We’re told, when we get married, we can accomplish more together than we ever could on our own. That when two become one, marriage is greater than the sum of its parts.
But what they don’t tell you is that marriage isn’t just gain; it also involves loss.
Four years ago today I took a ring and said a vow, and in doing so, I lost something, Perhaps “lost” is the wrong word. I gave something up the day I got married. I gave up the right to myself.
When Josh and I committed ourselves to this covenant, we promised to never, ever leave. We’re in this together. But the thing about being in life together is that you’re no longer in life alone. We spend most of our single years trying to escape this alone-ness, to find – once married – that togetherness presents a challenge all its own.
My Covenant Sacrifice
When I got married, I gave up the right to withhold my time, energy, and attention whenever and however I want. Before, I made decisions based on how they would affect me: My career trajectory, my friendships, my family, my future. But in marriage, I must take another person into consideration. I must remember my covenant, my togetherness. Any self-actualization comes second-place to this.
Covenant requires sacrifice; it always has. And in this covenant of marriage I have sacrificed what would have been accomplished had I never married at all. My life, career, and priorities would look different if I had not walked down the aisle. So when people ask if we accomplish more together than we would have separately, I think of all that could have been, and I answer: “It depends on how you define “more”.”
The More I Accomplish
Josh and I are very different people. If we had never met and married, our paths would probably look nothing alike. But brought together in an unlikely partnership, we are sail and anchor; grace and truth. Separately, we would probably have accomplished more for our careers and maybe for our bank accounts. Separately, we would have more in the eyes of a materialistic, success-hungry world.

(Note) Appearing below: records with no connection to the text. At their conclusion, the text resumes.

-- ==== Sys2Proof/Tests/Slice0.lean ====
section
/-!
SUPPORT. The model's own tests. Expected values are those of spec/95_test_vectors.md or of the examples inside the rules named;
each `witness_` theorem shows concrete states that meet the hypotheses of the obligation of that name.
-/
namespace Sys2Proof.Tests

open Sys2Proof.Machine

/-! ### Small states -/

/-- What a test reads from the state after a step. -/
def look {α : Type} (o : Host.Outcome State Fault Refusal) (f : State → α) : Option α :=
  match o with
  | .next t => some (f t)
  | .fault _ => none
  | .refused _ => none

/-- The refusal a step ends in. -/
def refusal (o : Host.Outcome State Fault Refusal) : Option Refusal :=
  match o with
  | .next _ => none
  | .fault _ => none
  | .refused r => some r

/-- `HDR(w,1)` with a given channel count and `cspace` 0, for a width below 256. -/
def hdr (w channels : Byte) : List Byte := [0x71, 0x6F, 0x69, 0x66, 0, 0, 0, w, 0, 0, 0, 1, channels, 0]

/-- A decode of a `w` by 1 image at its entry point: `code` stands before the trailer. -/
def dec (w : Byte) (prev : Pixel) (code : List Byte) : State :=
  { State.reset.atEntry with
    stream := Cells.block 0 (hdr w 4 ++ code ++ [0, 0, 0, 0]), lim := 14 + code.length + 4
    width := w.setWidth 32, prev := prev }

/-- An encode of a `w` by 1 image with four channels, at its first pixel. -/
def enc (w : Byte) (prev : Pixel) (pixels : List Pixel) : State :=
  { State.reset.atEntry with
    mode := .enc, stream := Cells.block 0 (hdr w 4), pixin := Cells.block 0 (pixels.map pack)
    width := w.setWidth 32, npix := w.toNat, lim := 5 * w.toNat + 18, prev := prev }

/-- An idle context whose `STREAM` holds bytes. -/
def loaded (bytes : List Byte) : State := { State.reset with stream := Cells.block 0 bytes }

/-- The bytes an encode has written behind the header. -/
def written (t : State) : List Nat := (t.stream.drop 14).map fun c => c.2.toNat

def opaqueBlack : Pixel := ⟨0, 0, 0, 255⟩
def gray : Pixel := ⟨100, 100, 100, 100⟩

/-! ### WellFormed refuses each ill-formed term -/

theorem test_wf_run8_low : (Instr.run8 0).wf = false := by decide
theorem test_wf_run8_high : (Instr.run8 33).wf = false := by decide
theorem test_wf_run16_low : (Instr.run16 32).wf = false := by decide
theorem test_wf_run16_high : (Instr.run16 8225).wf = false := by decide
theorem test_wf_diff8 :
    (Instr.diff8 (-3) 0 0).wf = false ∧ (Instr.diff8 2 0 0).wf = false ∧ (Instr.diff8 0 (-3) 0).wf = false ∧
    (Instr.diff8 0 2 0).wf = false ∧ (Instr.diff8 0 0 (-3)).wf = false ∧ (Instr.diff8 0 0 2).wf = false := by decide
theorem test_wf_diff16 :
    (Instr.diff16 (-17) 0 0).wf = false ∧ (Instr.diff16 16 0 0).wf = false ∧ (Instr.diff16 0 (-9) 0).wf = false ∧
    (Instr.diff16 0 8 0).wf = false ∧ (Instr.diff16 0 0 (-9)).wf = false ∧ (Instr.diff16 0 0 8).wf = false := by decide
theorem test_wf_diff24 :
    (Instr.diff24 (-17) 0 0 0).wf = false ∧ (Instr.diff24 16 0 0 0).wf = false ∧
    (Instr.diff24 0 (-17) 0 0).wf = false ∧ (Instr.diff24 0 16 0 0).wf = false ∧
    (Instr.diff24 0 0 (-17) 0).wf = false ∧ (Instr.diff24 0 0 16 0).wf = false ∧
    (Instr.diff24 0 0 0 (-17)).wf = false ∧ (Instr.diff24 0 0 0 16).wf = false := by decide
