-- ==== Sys2Proof/Decode.lean ====
section
/-! DEFINITION. The decoder in the spec's own order (30_encoding.md): numeric decoders, the mask, fetch and opcode map,
the 13 argument shapes, the instruction; then the encoder; then the program image with its DecodeFault; last the two
views the host asks for. Decoding an instruction is total and never fails (R113); decoding an image rejects by name. -/

namespace Sys2Proof

/-! ## Numeric decoders (R83 to R90) -/

/-- The low nibble of a byte (R83). -/
def lo4 (b : Byte) : Nat := b.toNat % 16

/-- The high nibble of a byte (R83). -/
def hi4 (b : Byte) : Nat := b.toNat / 16

/-- Register-index extraction (R84): 13, 14 and 15 all give register 12. -/
def clampR (n : Nat) : Reg := ⟨min n 12, by omega⟩

/-- Length extraction (R85): 4 to 15 all give 4. -/
def clampL (n : Nat) : Nat := min n 4

/-- `LE(bytes)` (00_scope.md R8, 30_encoding.md R90): the first byte is the least significant. -/
def littleEndian : List Byte → Nat
  | [] => 0
  | b :: rest => b.toNat + 256 * littleEndian rest

/-- The `n` low bytes of a number, least significant first (20_memory.md R52). -/
def bytesOf : (n : Nat) → (v : Nat) → List Byte
  | 0, _ => []
  | n + 1, v => BitVec.ofNat 8 v :: bytesOf n (v / 256)

/-- The padding of a short immediate: ones where the last supplied byte has its top bit set (R86). -/
def padByte (bytes : List Byte) : Byte :=
  if 0x80 ≤ (bytes.getLastD 0).toNat then 0xFF else 0x00

/-- The immediate decoder `Imm32` (R86), for at most 4 bytes: sign extension from the last supplied byte. -/
def imm32 (bytes : List Byte) : Imm :=
  BitVec.ofNat 32 (littleEndian (bytes ++ List.replicate (4 - bytes.length) (padByte bytes)))

/-- The extended-width immediate decoder `Imm64` (R89), for at most 8 bytes: zero padding. -/
def imm64 (bytes : List Byte) : BitVec 64 := BitVec.ofNat 64 (littleEndian bytes)

/-- Re-serialization of an immediate, always 4 bytes (R88). -/
def bytesLE (v : Imm) : List Byte := bytesOf 4 v.toNat

/-! ## The mask and instruction length (R75 to R79, 10_state.md R36) -/

/-- `start(i)` (R77): a code index the mask marks. -/
def Program.isStart (p : Program) (i : Nat) : Bool :=
  decide (i < p.code.length) && p.mask.getD i false

/-- The distance from `i` to the first instruction start at or after it, at most `steps`. -/
def Program.scanForward (p : Program) : (steps i : Nat) → Nat
  | 0, _ => 0
  | steps + 1, i => if p.isStart i then 0 else p.scanForward steps (i + 1) + 1

/-- `forward(i)` (R75) for `i ≤ L`, with a virtual start at `L`. -/
def Program.forward (p : Program) (i : Nat) : Nat := p.scanForward (p.code.length - i) i

/-- `backward(i)` (R76) for `i < L`: nothing where no index `≤ i` is an instruction start. -/
def Program.backward (p : Program) : Nat → Option Nat
  | 0 => if p.isStart 0 then some 0 else none
  | i + 1 => if p.isStart (i + 1) then some 0 else (p.backward i).map (· + 1)

/-- `getNoOfBytesToNextInstruction(i)` (10_state.md R36): refused outside `0 ≤ i ≤ L`. -/
def Program.bytesToNext (p : Program) (i : Nat) : Option Nat :=
  if i ≤ p.code.length then some (p.forward i) else none

/-- `getNoOfBytesToPreviousInstruction(i)` (10_state.md R36): refused outside `0 ≤ i < L`. -/
def Program.bytesToPrevious (p : Program) (i : Nat) : Option Nat :=
  if i < p.code.length then p.backward i else none

/-- `hasIndex(k)` of the jump table (10_state.md R37). -/
def Program.hasIndex (p : Program) (k : Nat) : Bool := decide (k < p.jumpTable.length)

/-- `getDestination(k)` of the jump table (10_state.md R37): nothing where `hasIndex(k)` fails. -/
def Program.destination (p : Program) (k : Nat) : Option (BitVec 32) := p.jumpTable[k]?

/-- `skip(pc)`, the instruction length with its opcode byte (R78). -/
def Program.skip (p : Program) (pc : Nat) : Nat :=
  if pc < p.code.length then 1 + p.forward (pc + 1) else 1

/-- `ℓ`, the operand bytes of the instruction at `pc` (R79). -/
def Program.operandCount (p : Program) (pc : Nat) : Nat := p.skip pc - 1

/-- `cb(i)` (R82): a code byte, 0 past the end of code. -/
def Program.codeByte (p : Program) (i : Nat) : Byte := p.code.getD i 0

/-- `take(i, n)` (R91): the code bytes from `i`, cut at the end of code. -/
def Program.slice (p : Program) (i n : Nat) : List Byte := (p.code.drop i).take n

/-! ## Fetch and the opcode map (R80, R81, R107) -/

/-- The shape of each mnemonic, whatever the opcode map (R107). -/
def Op.shape : Op → Shape
  | .trap => .noArguments
  | .ecalli => .oneImmediate
  | .shlImm | .shrImm | .sarImm | .negAddImm | .shlImmAlt | .shrImmAlt | .sarImmAlt => .twoRegistersOneImmediate
  | .add | .sub | .mul | .divU | .divS | .remU | .remS | .shl | .shr | .sar | .and | .xor | .or
  | .mulUpperSS | .mulUpperUU | .mulUpperSU => .threeRegisters

/-- The reference opcode map (R107). -/
def referenceMap : OpcodeMap :=
  [(0x00, .trap), (0x0A, .ecalli), (0x97, .shlImm), (0x98, .shrImm), (0x99, .sarImm), (0x9A, .negAddImm),
   (0x9B, .shlImmAlt), (0x9C, .shrImmAlt), (0x9D, .sarImmAlt)] ++
  [(0xC8, .add), (0xC9, .sub), (0xCA, .mul), (0xCB, .divU), (0xCC, .divS), (0xCD, .remU), (0xCE, .remS),
   (0xCF, .shl), (0xD0, .shr), (0xD1, .sar), (0xD2, .and), (0xD3, .xor), (0xD4, .or),
   (0xD5, .mulUpperSS), (0xD6, .mulUpperUU), (0xD7, .mulUpperSU)]

/-- `OPCODE_MAP(b)` (R80, R81): an unmapped byte is TRAP. -/
def OpcodeMap.opOf (m : OpcodeMap) (b : Byte) : Op := (m.lookup b).getD .trap

/-- The byte that stands for a mnemonic, where the map names it. DESIGN CHOICE: a map may give one mnemonic several bytes,
and the spec does not say which of them an encoder writes; this is the first listed (log entry 31). -/
def OpcodeMap.byteOf (m : OpcodeMap) (op : Op) : Option Byte :=
  (m.find? fun entry => entry.2 == op).map Prod.fst

/-- `fetch(pc)` (R80): TRAP where `pc` is outside the code or not an instruction start. -/
def fetch (m : OpcodeMap) (p : Program) (pc : Nat) : Op :=
  if p.isStart pc then m.opOf (p.codeByte pc) else .trap

/-! ## The 13 shapes (R92 to R106) -/

/-- The decoded fields of each shape (R92 to R104). -/
inductive Args : Shape → Type where
  | noArguments : Args .noArguments
  | oneImmediate (imm : Imm) : Args .oneImmediate
  | twoImmediates (imm1 imm2 : Imm) : Args .twoImmediates
  | oneOffset (offset : Imm) (target : BitVec 32) : Args .oneOffset
  | oneRegisterOneImmediate (reg : Reg) (imm : Imm) : Args .oneRegisterOneImmediate
  | oneRegisterTwoImmediates (reg : Reg) (imm1 imm2 : Imm) : Args .oneRegisterTwoImmediates
  | oneRegisterOneImmediateOneOffset (reg : Reg) (imm offset : Imm) (target : BitVec 32) :
      Args .oneRegisterOneImmediateOneOffset
  | oneRegisterOneExtendedWidthImmediate (reg : Reg) (immExt : BitVec 64) :
      Args .oneRegisterOneExtendedWidthImmediate
  | twoRegisters (first second : Reg) : Args .twoRegisters
  | twoRegistersOneImmediate (first second : Reg) (imm : Imm) : Args .twoRegistersOneImmediate
  | twoRegistersOneOffset (first second : Reg) (offset : Imm) (target : BitVec 32) : Args .twoRegistersOneOffset
  | twoRegistersTwoImmediates (first second : Reg) (imm1 imm2 : Imm) : Args .twoRegistersTwoImmediates
  | threeRegisters (first second third : Reg) : Args .threeRegisters
  deriving DecidableEq, Repr

/-- The byte after the opcode, `b1`. -/
def Program.b1 (p : Program) (pc : Nat) : Byte := p.codeByte (pc + 1)

/-- The second byte after the opcode, `b2`. -/
def Program.b2 (p : Program) (pc : Nat) : Byte := p.codeByte (pc + 2)

/-- The register in a byte's low nibble. -/
def regLo (b : Byte) : Reg := clampR (lo4 b)

/-- The register in a byte's high nibble. -/
def regHi (b : Byte) : Reg := clampR (hi4 b)

/-- A length-prefixed immediate of `n` bytes from code index `i` (R91: not cut at the instruction boundary). -/
def Program.immAt (p : Program) (i n : Nat) : Imm := imm32 (p.slice i n)

/-- A boundary-delimited immediate that starts `before` operand bytes into the instruction: all the operand bytes that
are left, at most 4 (R93 to R104). -/
def Program.immRest (p : Program) (pc before : Nat) : Imm :=
  p.immAt (pc + 1 + before) (min 4 (p.operandCount pc - before))

/-- The target of an offset (R105), from the address of the instruction's own opcode byte. -/
def offsetTarget (pc : Nat) (offset : Imm) : BitVec 32 := BitVec.ofInt 32 ((pc : Int) + offset.toInt)

/-- The fields of the instruction at `pc` under each shape (R92 to R104). -/
def decodeArgs (p : Program) (pc : Nat) : (sh : Shape) → Args sh
  | .noArguments => .noArguments
  | .oneImmediate => .oneImmediate (p.immRest pc 0)
  | .twoImmediates =>
    let n := clampL (lo4 (p.b1 pc))
    .twoImmediates (p.immAt (pc + 2) n) (p.immRest pc (1 + n))
  | .oneOffset =>
    let offset := p.immRest pc 0
    .oneOffset offset (offsetTarget pc offset)
  | .oneRegisterOneImmediate => .oneRegisterOneImmediate (regLo (p.b1 pc)) (p.immRest pc 1)
  | .oneRegisterTwoImmediates =>
    let n := clampL (hi4 (p.b1 pc))
    .oneRegisterTwoImmediates (regLo (p.b1 pc)) (p.immAt (pc + 2) n) (p.immRest pc (1 + n))
  | .oneRegisterOneImmediateOneOffset =>
    let n := clampL (hi4 (p.b1 pc))
    let offset := p.immRest pc (1 + n)
    .oneRegisterOneImmediateOneOffset (regLo (p.b1 pc)) (p.immAt (pc + 2) n) offset (offsetTarget pc offset)
  | .oneRegisterOneExtendedWidthImmediate =>
    .oneRegisterOneExtendedWidthImmediate (regLo (p.b1 pc)) (imm64 (p.slice (pc + 2) (min 8 (p.operandCount pc - 1))))
  | .twoRegisters => .twoRegisters (regHi (p.b1 pc)) (regLo (p.b1 pc))
  | .twoRegistersOneImmediate =>
    .twoRegistersOneImmediate (regHi (p.b1 pc)) (regLo (p.b1 pc)) (p.immRest pc 1)
  | .twoRegistersOneOffset =>
    let offset := p.immRest pc 1
    .twoRegistersOneOffset (regHi (p.b1 pc)) (regLo (p.b1 pc)) offset (offsetTarget pc offset)
  | .twoRegistersTwoImmediates =>
    let n := clampL (lo4 (p.b2 pc))
    .twoRegistersTwoImmediates (regHi (p.b1 pc)) (regLo (p.b1 pc)) (p.immAt (pc + 3) n) (p.immRest pc (2 + n))
  | .threeRegisters => .threeRegisters (regHi (p.b1 pc)) (regLo (p.b1 pc)) (regLo (p.b2 pc))

/-- The instruction a mnemonic makes of its fields, with the operand roles of 41_arithmetic.md R140: `third` or
`second` is the destination, `second` the left operand, `first` the right operand or the register source. -/
def Op.instr : (op : Op) → Args op.shape → Instr
  | .trap, .noArguments => .trap
  | .ecalli, .oneImmediate imm => .ecalli imm
  | .shlImm, .twoRegistersOneImmediate first second imm => .shlImm second first imm
  | .shrImm, .twoRegistersOneImmediate first second imm => .shrImm second first imm
  | .sarImm, .twoRegistersOneImmediate first second imm => .sarImm second first imm
  | .negAddImm, .twoRegistersOneImmediate first second imm => .negAddImm second first imm
  | .shlImmAlt, .twoRegistersOneImmediate first second imm => .shlImmAlt second first imm
  | .shrImmAlt, .twoRegistersOneImmediate first second imm => .shrImmAlt second first imm
  | .sarImmAlt, .twoRegistersOneImmediate first second imm => .sarImmAlt second first imm
  | .add, .threeRegisters first second third => .add third second first
  | .sub, .threeRegisters first second third => .sub third second first
  | .mul, .threeRegisters first second third => .mul third second first
  | .divU, .threeRegisters first second third => .divU third second first
  | .divS, .threeRegisters first second third => .divS third second first
  | .remU, .threeRegisters first second third => .remU third second first
  | .remS, .threeRegisters first second third => .remS third second first
  | .shl, .threeRegisters first second third => .shl third second first
  | .shr, .threeRegisters first second third => .shr third second first
  | .sar, .threeRegisters first second third => .sar third second first
  | .and, .threeRegisters first second third => .and third second first
  | .xor, .threeRegisters first second third => .xor third second first
  | .or, .threeRegisters first second third => .or third second first
  | .mulUpperSS, .threeRegisters first second third => .mulUpperSS third second first
  | .mulUpperUU, .threeRegisters first second third => .mulUpperUU third second first
  | .mulUpperSU, .threeRegisters first second third => .mulUpperSU third second first

/-- The decode result (R106): the mnemonic, its fields, and `noOfBytesToSkip`. -/
structure Decoded where
  op   : Op
  args : Args op.shape
  skip : Nat

/-- The decoded instruction, mnemonic and operands together. -/
def Decoded.instr (d : Decoded) : Instr := d.op.instr d.args

/-- `decode(pc)` (R106), total and pure (R113). -/
def decode (m : OpcodeMap) (p : Program) (pc : Nat) : Decoded :=
  let op := fetch m p pc
  { op := op, args := decodeArgs p pc op.shape, skip := p.skip pc }

/-! ## The encoder (R111) -/

/-- The mnemonic of an instruction. -/
def Instr.op : Instr → Op
  | .trap => .trap
  | .ecalli _ => .ecalli
  | .shlImm _ _ _ => .shlImm
  | .shrImm _ _ _ => .shrImm
  | .sarImm _ _ _ => .sarImm
  | .negAddImm _ _ _ => .negAddImm
  | .shlImmAlt _ _ _ => .shlImmAlt
  | .shrImmAlt _ _ _ => .shrImmAlt
  | .sarImmAlt _ _ _ => .sarImmAlt
  | .add _ _ _ => .add
  | .sub _ _ _ => .sub
  | .mul _ _ _ => .mul
  | .divU _ _ _ => .divU
  | .divS _ _ _ => .divS
  | .remU _ _ _ => .remU
  | .remS _ _ _ => .remS
  | .shl _ _ _ => .shl
  | .shr _ _ _ => .shr
  | .sar _ _ _ => .sar
  | .and _ _ _ => .and
  | .xor _ _ _ => .xor
  | .or _ _ _ => .or
  | .mulUpperSS _ _ _ => .mulUpperSS
  | .mulUpperUU _ _ _ => .mulUpperUU
  | .mulUpperSU _ _ _ => .mulUpperSU

/-- `immBytes(k)` (R111): the shortest byte string that the immediate decoder reads as `k`. -/
def immBytes (k : Imm) : List Byte :=
  (bytesLE k).take (((List.range 5).find? fun n => imm32 ((bytesLE k).take n) == k).getD 4)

But the “more” we have accomplished is not of that nature.
Together, he is more visionary, and I am more steady.
He is more driven, and I am more at rest.
He is more stylish, and I am less vain.
He is more bold, and I am more gentle.
He is called to be strong, and I am safe to be weak.
The “more” accomplished through our marriage may not be what the world recognizes as valuable, but it is what God wanted for our souls.
What I Lost When I Got Married
So I lost something when I got married; I lost some opportunities, some options I could have had. I lost some independence; some chances at advancement. I may even have lost some money. We both did.
But we knew the sacrifice our covenant required, and we counted the gain worth such a loss, because what we were losing could never be equal to the people we’d become together. The loss of freedom and options might seem like a great sacrifice, but if we had never married, these four years would see us as very different people than we are today.
We lost the right to ourselves when we got married. But in giving up ourselves, we found ourselves.
The people we are today would never exist without this covenant; without our Savior. Marriage has sanctified and changed us. It has wrecked us and remade us. The hard edges have softened; the weak things been made strong. Wills have been bent and hearts have been broken, but through this crucible we are being made vessels of God’s glory for one another – and for the world.
Have we accomplished more together than we could have on our own? Perhaps not.
But our togetherness makes us people we would never otherwise have been. In the exchange of independence for interdependence, we find our strengths bolstering the other’s weakness. As we each lead according to our gifts, we lead each other nearer to Christ.
This is the more we offer the world and our children. We offer the people who, without this momentary marriage, we never would have become.